-- ==== Sys2Proof/Safety.lean ====
section
/-! DEFINITION. What a sound state is, the parts of a state, and what it is for a command to run, in the terms that statements use. -/

namespace Sys2Proof.Machine

/-- Pool memory is in its canonical form: addresses strictly rising, no byte listed that equals what an unlisted one reads as. -/
def State.Inv (s : State) : Prop := memWf s.pool.cells = true

/-- `s` answers a next state to a command, and that state has `P`. -/
def Runs (c : Instr) (s : State) (P : State → Prop) : Prop := ∃ t, exec c s = .next t ∧ P t

/-- The state after a request that its port admits has come in (R60, R65): its credit is returned, it takes its place in the order of arrivals,
and it goes on past the key check. -/
def Entered (s : State) (r : Req) : State :=
  let t := creditBack s r.port.val r.tc.toNat
  let q := { r with num := s.ord.arrivals, ro := false, ext := none, checked := if isHostPort s r.port.val then none else r.checked }
  pastKey (noteOut { t with ord := { t.ord with arrivals := s.ord.arrivals + 1 } } q) q

/-- A CXL port takes a CXL.mem request to a mapped address: it serves, it coordinates by BI, and its key is a tenant's in its table (R112, R440, R441). -/
def CxlTakes (s : State) (m : CxlReq) (off : Nat) : Prop :=
  cxlServes s m.port.val = true ∧ (cxlOf s m.port.val).biEn = true ∧ cxlKeyOk s m.port.val = true ∧ hpaToPool s m.port.val m.hpa.toNat = some off

/-- The parts of a state: every field of State, the pool's fields one by one. -/
inductive Part where
  | now | draws | regs | out | pending | rings | mgmt | coh | ord | atm | obj | tier
  | cmp | stk | bau | trs | train | route | core | cong | link | ras | sys | settle
  | pwr | tenants | extents | mapGen | undrained | affected | history | compOrder | ready | openGen | pages | backs
  | nextBack | cells | poisonLines | toFree | scrub | flights | quotaOps | xlate | extCache | xlateWait | lastAgeTick | freeing
  deriving DecidableEq, Repr

/-- A part has in `t` what it has in `s`. -/
def Part.Kept : Part → State → State → Prop
  | .now, s, t => t.now = s.now
  | .draws, s, t => t.draws = s.draws
  | .regs, s, t => t.regs = s.regs
  | .out, s, t => t.out = s.out
  | .pending, s, t => t.pending = s.pending
  | .rings, s, t => t.rings = s.rings
  | .mgmt, s, t => t.mgmt = s.mgmt
  | .coh, s, t => t.coh = s.coh
  | .ord, s, t => t.ord = s.ord
  | .atm, s, t => t.atm = s.atm
  | .obj, s, t => t.obj = s.obj
  | .tier, s, t => t.tier = s.tier
  | .cmp, s, t => t.cmp = s.cmp
  | .stk, s, t => t.stk = s.stk
  | .bau, s, t => t.bau = s.bau
  | .trs, s, t => t.trs = s.trs
  | .train, s, t => t.train = s.train
  | .route, s, t => t.route = s.route
  | .core, s, t => t.core = s.core
  | .cong, s, t => t.cong = s.cong
  | .link, s, t => t.link = s.link
  | .ras, s, t => t.ras = s.ras
  | .sys, s, t => t.sys = s.sys
  | .settle, s, t => t.settle = s.settle
  | .pwr, s, t => t.pwr = s.pwr
  | .tenants, s, t => t.pool.tenants = s.pool.tenants
  | .extents, s, t => t.pool.extents = s.pool.extents
  | .mapGen, s, t => t.pool.gen = s.pool.gen
  | .undrained, s, t => t.pool.undrained = s.pool.undrained
  | .affected, s, t => t.pool.affected = s.pool.affected
  | .history, s, t => t.pool.history = s.pool.history
  | .compOrder, s, t => t.pool.compOrder = s.pool.compOrder
  | .ready, s, t => t.pool.ready = s.pool.ready
  | .openGen, s, t => t.pool.open_ = s.pool.open_
  | .pages, s, t => t.pool.pages = s.pool.pages
  | .backs, s, t => t.pool.backs = s.pool.backs
  | .nextBack, s, t => t.pool.nextBack = s.pool.nextBack
  | .cells, s, t => t.pool.cells = s.pool.cells
  | .poisonLines, s, t => t.pool.poisonLines = s.pool.poisonLines
  | .toFree, s, t => t.pool.toFree = s.pool.toFree
  | .scrub, s, t => t.pool.scrub = s.pool.scrub
  | .flights, s, t => t.pool.flights = s.pool.flights
  | .quotaOps, s, t => t.pool.quotaOps = s.pool.quotaOps
  | .xlate, s, t => t.pool.xlate = s.pool.xlate
  | .extCache, s, t => t.pool.extCache = s.pool.extCache
  | .xlateWait, s, t => t.pool.xlateWait = s.pool.xlateWait
  | .lastAgeTick, s, t => t.pool.lastAgeTick = s.pool.lastAgeTick
  | .freeing, s, t => t.pool.freeing = s.pool.freeing
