/-- IDCODE acts at any time (R538). -/
def Claims.jtagInstruction : Prop := ∀ s : State,
  Runs (.jtagInstruction .idcode) s (fun t => t.mgmt.tapInstr = .idcode ∧ t.out = s.out ++ [.send 129 "IDCODE" [0x19612AF5]])

/-- ENABLE := 1 on a DISABLED ring with a valid configuration makes it ACTIVE under the next generation (R30). -/
def Claims.ringEnable : Prop := ∀ (s : State) (n : RingId), (ringOf s n.val).st = .disabled → enableValid s n.val = true →
  (ringOf s n.val).old = [] →
  Runs (.ringEnable n) s (fun t => (ringOf t n.val).st = .active ∧ (ringOf t n.val).gen = ((ringOf s n.val).gen + 1) % 16 ∧
    (ringOf t n.val).seq = 0)

/-- ENABLE := 0 makes an ACTIVE ring drain, and its head shadow says so (R30, R37). -/
def Claims.ringDisable : Prop := ∀ (s : State) (n : RingId), (ringOf s n.val).st = .active →
  exec (.ringDisable n) s = .next (writeShadow (setRing s n.val { ringOf s n.val with st := .draining, enable := false }) n.val)

/-- RESUME makes a HALTED ring that no DISABLE is closing ACTIVE again; records held meanwhile are written in commit order (R30). -/
def Claims.resume : Prop := ∀ (s : State) (n : RingId), (ringOf s n.val).st = .halted → (ringOf s n.val).closing = false →
  exec (.resume n) s = .next (writeDue (ringOf s n.val).commits.length (setRing s n.val { ringOf s n.val with st := .active, cause := 0 }) n.val)

/-- A DRAINING ring with nothing live becomes DISABLED (R30). -/
def Claims.ringDrained : Prop := ∀ (s : State) (n : RingId), (ringOf s n.val).st = .draining → liveCount s n.val = 0 →
  (ringOf s n.val).commits = [] → Runs (.ringDrained n) s (fun t => (ringOf t n.val).st = .disabled ∧ (ringOf t n.val).gen = (ringOf s n.val).gen)

/-- A doorbell of the management host that R31 takes is applied to its ring (R32). -/
def Claims.doorbell : Prop := ∀ (s : State) (key : Key) (w : Word), doorbellValid s none key w = true →
  exec (.doorbell none key w) s = .next (doorbellAccept s (bitsOf w.toNat 36 12) (bitsOf w.toNat 0 17) (bitsOf w.toNat 17 17))

/-- The next ring's next descriptor is fetched through the ring's requester: its handle is being fetched, the sequence advances (R36, R40). -/
def Claims.descriptorFetch : Prop := ∀ (s : State) (n : Nat), s.sys.st = .serving → s.settle.boot = .running → liveTotal s < 262144 →
  nextRing s = some n →
  Runs (.descriptorFetch true) s (fun t => (∃ r, handleOf t (handleId n (ringOf s n).gen (ringOf s n).seq) = some r ∧ r.phase = .fetching) ∧
    .hostRead (ringPath s n) (handleId n (ringOf s n).gen (ringOf s n).seq)
      ((regGet s (ringBase n)).toNat + 64 * ((ringOf s n).seq % ringSqDepth s n)) 64 ∈ t.out ∧
    (ringOf t n).seq = (ringOf s n).seq + 1)

/-- A descriptor's data passes the checks of R38 for its ring's key. -/
def Claims.descriptorArrive : Prop := ∀ (s : State) (h : Handle) (r : HandleRec) (d : Line), handleOf s h.toNat = some r → r.phase = .fetching →
  s.rings.handles.any (fun e => e.2.ring == r.ring && e.2.phase == .fetching && decide (e.2.seq < r.seq)) = false →
  exec (.descriptorArrive h (.data d)) s = .next (descriptorChecks s (ringKey s r.ring) (ringAdmin s r.ring) h.toNat r d)

/-- The image that a descriptor names is kept with its handle (R80). -/
def Claims.hostImageReadDone : Prop := ∀ (s : State) (h : HRef) (r : HandleRec) (b : List Byte), handleOf s h.toNat = some r → r.phase = .live →
  r.image = none → r.imagePoison = false →
  exec (.hostImageReadDone h (.data b)) s = .next (setHandle s h.toNat { r with image := some b })

/-- An engine's completion sets the commit latch (R49). -/
def Claims.latchSet : Prop := ∀ (s : State) (h : HRef) (r : HandleRec) (st : Status) (a b : Word), handleOf s h.toNat = some r →
  r.sentTo = none → r.fin = some (st, a, b) → bauEnding s h.toNat = false → r.opcode ≠ 0x4A →
  exec (.latchSet h none) s = .next (commit s h.toNat st a b)

/-- The oldest committed record that is due is written, and its handle retires (R43, R44). -/
def Claims.completionRecordWrite : Prop := ∀ (s : State) (n : RingId) (h : Nat) (hs : List Nat), (ringOf s n.val).st = .active →
  (ringOf s n.val).old = [] → (ringOf s n.val).commits = h :: hs → recordDue s h = true →
  exec (.completionRecordWrite n true) s = .next (writeRecord s n.val h)

/-- A pending notification of a ring bound to the management endpoint raises its vector (R45, R546). -/
def Claims.notification : Prop := ∀ (s : State) (n : RingId), (ringOf s n.val).notifyPend = true → (ringOf s n.val).lastNotify = none →
  ringMgmt s n.val = true →
  exec (.notification n) s = .next (msix (setRing s n.val { ringOf s n.val with notifyPend := false, lastNotify := some s.now }) (16 + n.val % 2032))

/-- The stop point of a target whose abort has won fills in its ABORTED record (R52). -/
def Claims.abortStopPoint : Prop := ∀ (s : State) (h : HRef) (r : HandleRec), handleOf s h.toNat = some r → r.abortWon = true →
  r.phase = .committed → r.ready = false → atStop s h.toNat r = true →
  exec (.abortStopPoint h) s = .next (fillRecord (stopWork s h.toNat r false).s h.toNat .aborted (stopWork s h.toNat r false).r0 (stopWork s h.toNat r false).r1)

/-- Held records of a ring not enabled within 10 s are dropped (R55). -/
def Claims.heldRecordDrop : Prop := ∀ (s : State) (n : RingId) (t : Nat), (ringOf s n.val).oldDue = some t → (ringOf s n.val).st = .disabled →
  t ≤ s.now →
  exec (.heldRecordDrop n) s = .next (returnRemote ((ringOf s n.val).old.foldl (fun s h => recDrop (dropHandle s h))
    (setRing s n.val { ringOf s n.val with old := [], oldDue := none })))

/-- NOP completes OK (R46). -/
def Claims.nop : Prop := ∀ (s : State) (h : Handle) (r : HandleRec), startable s h.toNat 0x01 = some r →
  exec (.nop h) s = .next (commit s h.toNat .ok 0 0)

/-- ABORT of a live abortable target of this switch that is not done wins its latch and completes OK with the target's handle (R50, R51). -/
def Claims.abort : Prop := ∀ (s : State) (h : HRef) (r x : HandleRec) (row : OpRow), startable s h.toNat 0x02 = some r →
  handleKeyOk s r.key (namedHandle r) = true → handleOf s (namedHandle r) = some x → x.phase = .live → x.sentTo = none →
  opRow x.opcode = some row → row.abort = true → x.fin = none →
  exec (.abort h) s = .next (commit (setHandle (abortWins s (namedHandle r)) h.toNat { r with waitFor := some (namedHandle r) }) h.toNat .ok
    (BitVec.ofNat 64 (d64 r.desc 8)) 0)

/-- QUERY_HANDLE of a target of this switch answers its progress, opcode, state code and tag (R48). -/
def Claims.queryHandle : Prop := ∀ (s : State) (h : Handle) (r x : HandleRec), startable s h.toNat 0x03 = some r →
  handleKeyOk s r.key (namedHandle r) = true → handleOf s (namedHandle r) = some x → x.sentTo = none →
  exec (.queryHandle h) s = .next (commit s h.toNat .ok (BitVec.ofNat 64 (progressOf s (namedHandle r) x))
    (BitVec.ofNat 64 (x.opcode + handleState s (namedHandle r) * 2 ^ 8 + x.tag.toNat * 2 ^ 32)))
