@[simp] theorem setLink_now (s : State) (p : Nat) (l : Link) : (setLink s p l).now = s.now := rfl
@[simp] theorem setLink_draws (s : State) (p : Nat) (l : Link) : (setLink s p l).draws = s.draws := rfl
@[simp] theorem setLink_regs (s : State) (p : Nat) (l : Link) : (setLink s p l).regs = s.regs := rfl
@[simp] theorem setLink_out (s : State) (p : Nat) (l : Link) : (setLink s p l).out = s.out := rfl
@[simp] theorem setLink_pending (s : State) (p : Nat) (l : Link) : (setLink s p l).pending = s.pending := rfl
@[simp] theorem setLink_rings (s : State) (p : Nat) (l : Link) : (setLink s p l).rings = s.rings := rfl
@[simp] theorem setLink_pool (s : State) (p : Nat) (l : Link) : (setLink s p l).pool = s.pool := rfl
@[simp] theorem setLink_mgmt (s : State) (p : Nat) (l : Link) : (setLink s p l).mgmt = s.mgmt := rfl
@[simp] theorem setLink_coh (s : State) (p : Nat) (l : Link) : (setLink s p l).coh = s.coh := rfl
@[simp] theorem setLink_ord (s : State) (p : Nat) (l : Link) : (setLink s p l).ord = s.ord := rfl
@[simp] theorem setLink_atm (s : State) (p : Nat) (l : Link) : (setLink s p l).atm = s.atm := rfl
@[simp] theorem setLink_obj (s : State) (p : Nat) (l : Link) : (setLink s p l).obj = s.obj := rfl
@[simp] theorem setLink_tier (s : State) (p : Nat) (l : Link) : (setLink s p l).tier = s.tier := rfl
@[simp] theorem setLink_cmp (s : State) (p : Nat) (l : Link) : (setLink s p l).cmp = s.cmp := rfl
@[simp] theorem setLink_stk (s : State) (p : Nat) (l : Link) : (setLink s p l).stk = s.stk := rfl
@[simp] theorem setLink_bau (s : State) (p : Nat) (l : Link) : (setLink s p l).bau = s.bau := rfl
@[simp] theorem setLink_trs (s : State) (p : Nat) (l : Link) : (setLink s p l).trs = s.trs := rfl
@[simp] theorem setLink_train (s : State) (p : Nat) (l : Link) : (setLink s p l).train = s.train := rfl
@[simp] theorem setLink_route (s : State) (p : Nat) (l : Link) : (setLink s p l).route = s.route := rfl
@[simp] theorem setLink_core (s : State) (p : Nat) (l : Link) : (setLink s p l).core = s.core := rfl
@[simp] theorem setLink_cong (s : State) (p : Nat) (l : Link) : (setLink s p l).cong = s.cong := rfl
@[simp] theorem setLink_ras (s : State) (p : Nat) (l : Link) : (setLink s p l).ras = s.ras := rfl
@[simp] theorem setLink_sys (s : State) (p : Nat) (l : Link) : (setLink s p l).sys = s.sys := rfl
@[simp] theorem setLink_settle (s : State) (p : Nat) (l : Link) : (setLink s p l).settle = s.settle := rfl
@[simp] theorem setLink_pwr (s : State) (p : Nat) (l : Link) : (setLink s p l).pwr = s.pwr := rfl

@[simp] theorem modLink_now (s : State) (p : Nat) (f : Link → Link) : (modLink s p f).now = s.now := rfl
@[simp] theorem modLink_draws (s : State) (p : Nat) (f : Link → Link) : (modLink s p f).draws = s.draws := rfl
@[simp] theorem modLink_regs (s : State) (p : Nat) (f : Link → Link) : (modLink s p f).regs = s.regs := rfl
@[simp] theorem modLink_out (s : State) (p : Nat) (f : Link → Link) : (modLink s p f).out = s.out := rfl
@[simp] theorem modLink_pending (s : State) (p : Nat) (f : Link → Link) : (modLink s p f).pending = s.pending := rfl
@[simp] theorem modLink_rings (s : State) (p : Nat) (f : Link → Link) : (modLink s p f).rings = s.rings := rfl
@[simp] theorem modLink_pool (s : State) (p : Nat) (f : Link → Link) : (modLink s p f).pool = s.pool := rfl
@[simp] theorem modLink_mgmt (s : State) (p : Nat) (f : Link → Link) : (modLink s p f).mgmt = s.mgmt := rfl
@[simp] theorem modLink_coh (s : State) (p : Nat) (f : Link → Link) : (modLink s p f).coh = s.coh := rfl
@[simp] theorem modLink_ord (s : State) (p : Nat) (f : Link → Link) : (modLink s p f).ord = s.ord := rfl
@[simp] theorem modLink_atm (s : State) (p : Nat) (f : Link → Link) : (modLink s p f).atm = s.atm := rfl
@[simp] theorem modLink_obj (s : State) (p : Nat) (f : Link → Link) : (modLink s p f).obj = s.obj := rfl
@[simp] theorem modLink_tier (s : State) (p : Nat) (f : Link → Link) : (modLink s p f).tier = s.tier := rfl
@[simp] theorem modLink_cmp (s : State) (p : Nat) (f : Link → Link) : (modLink s p f).cmp = s.cmp := rfl
@[simp] theorem modLink_stk (s : State) (p : Nat) (f : Link → Link) : (modLink s p f).stk = s.stk := rfl
@[simp] theorem modLink_bau (s : State) (p : Nat) (f : Link → Link) : (modLink s p f).bau = s.bau := rfl
@[simp] theorem modLink_trs (s : State) (p : Nat) (f : Link → Link) : (modLink s p f).trs = s.trs := rfl
@[simp] theorem modLink_train (s : State) (p : Nat) (f : Link → Link) : (modLink s p f).train = s.train := rfl
@[simp] theorem modLink_route (s : State) (p : Nat) (f : Link → Link) : (modLink s p f).route = s.route := rfl
@[simp] theorem modLink_core (s : State) (p : Nat) (f : Link → Link) : (modLink s p f).core = s.core := rfl
@[simp] theorem modLink_cong (s : State) (p : Nat) (f : Link → Link) : (modLink s p f).cong = s.cong := rfl
@[simp] theorem modLink_ras (s : State) (p : Nat) (f : Link → Link) : (modLink s p f).ras = s.ras := rfl
@[simp] theorem modLink_sys (s : State) (p : Nat) (f : Link → Link) : (modLink s p f).sys = s.sys := rfl
@[simp] theorem modLink_settle (s : State) (p : Nat) (f : Link → Link) : (modLink s p f).settle = s.settle := rfl
@[simp] theorem modLink_pwr (s : State) (p : Nat) (f : Link → Link) : (modLink s p f).pwr = s.pwr := rfl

────────

Your task: The lines from the one containing "f).core = s.core := rfl" through the final line of the listing above are all you should set down, exactly as written.

Answer for the task:
@[simp] theorem modLink_core (s : State) (p : Nat) (f : Link → Link) : (modLink s p f).core = s.core := rfl
@[simp] theorem modLink_cong (s : State) (p : Nat) (f : Link → Link) : (modLink s p f).cong = s.cong := rfl
@[simp] theorem modLink_ras (s : State) (p : Nat) (f : Link → Link) : (modLink s p f).ras = s.ras := rfl
@[simp] theorem modLink_sys (s : State) (p : Nat) (f : Link → Link) : (modLink s p f).sys = s.sys := rfl
@[simp] theorem modLink_settle (s : State) (p : Nat) (f : Link → Link) : (modLink s p f).settle = s.settle := rfl
@[simp] theorem modLink_pwr (s : State) (p : Nat) (f : Link → Link) : (modLink s p f).pwr = s.pwr := rfl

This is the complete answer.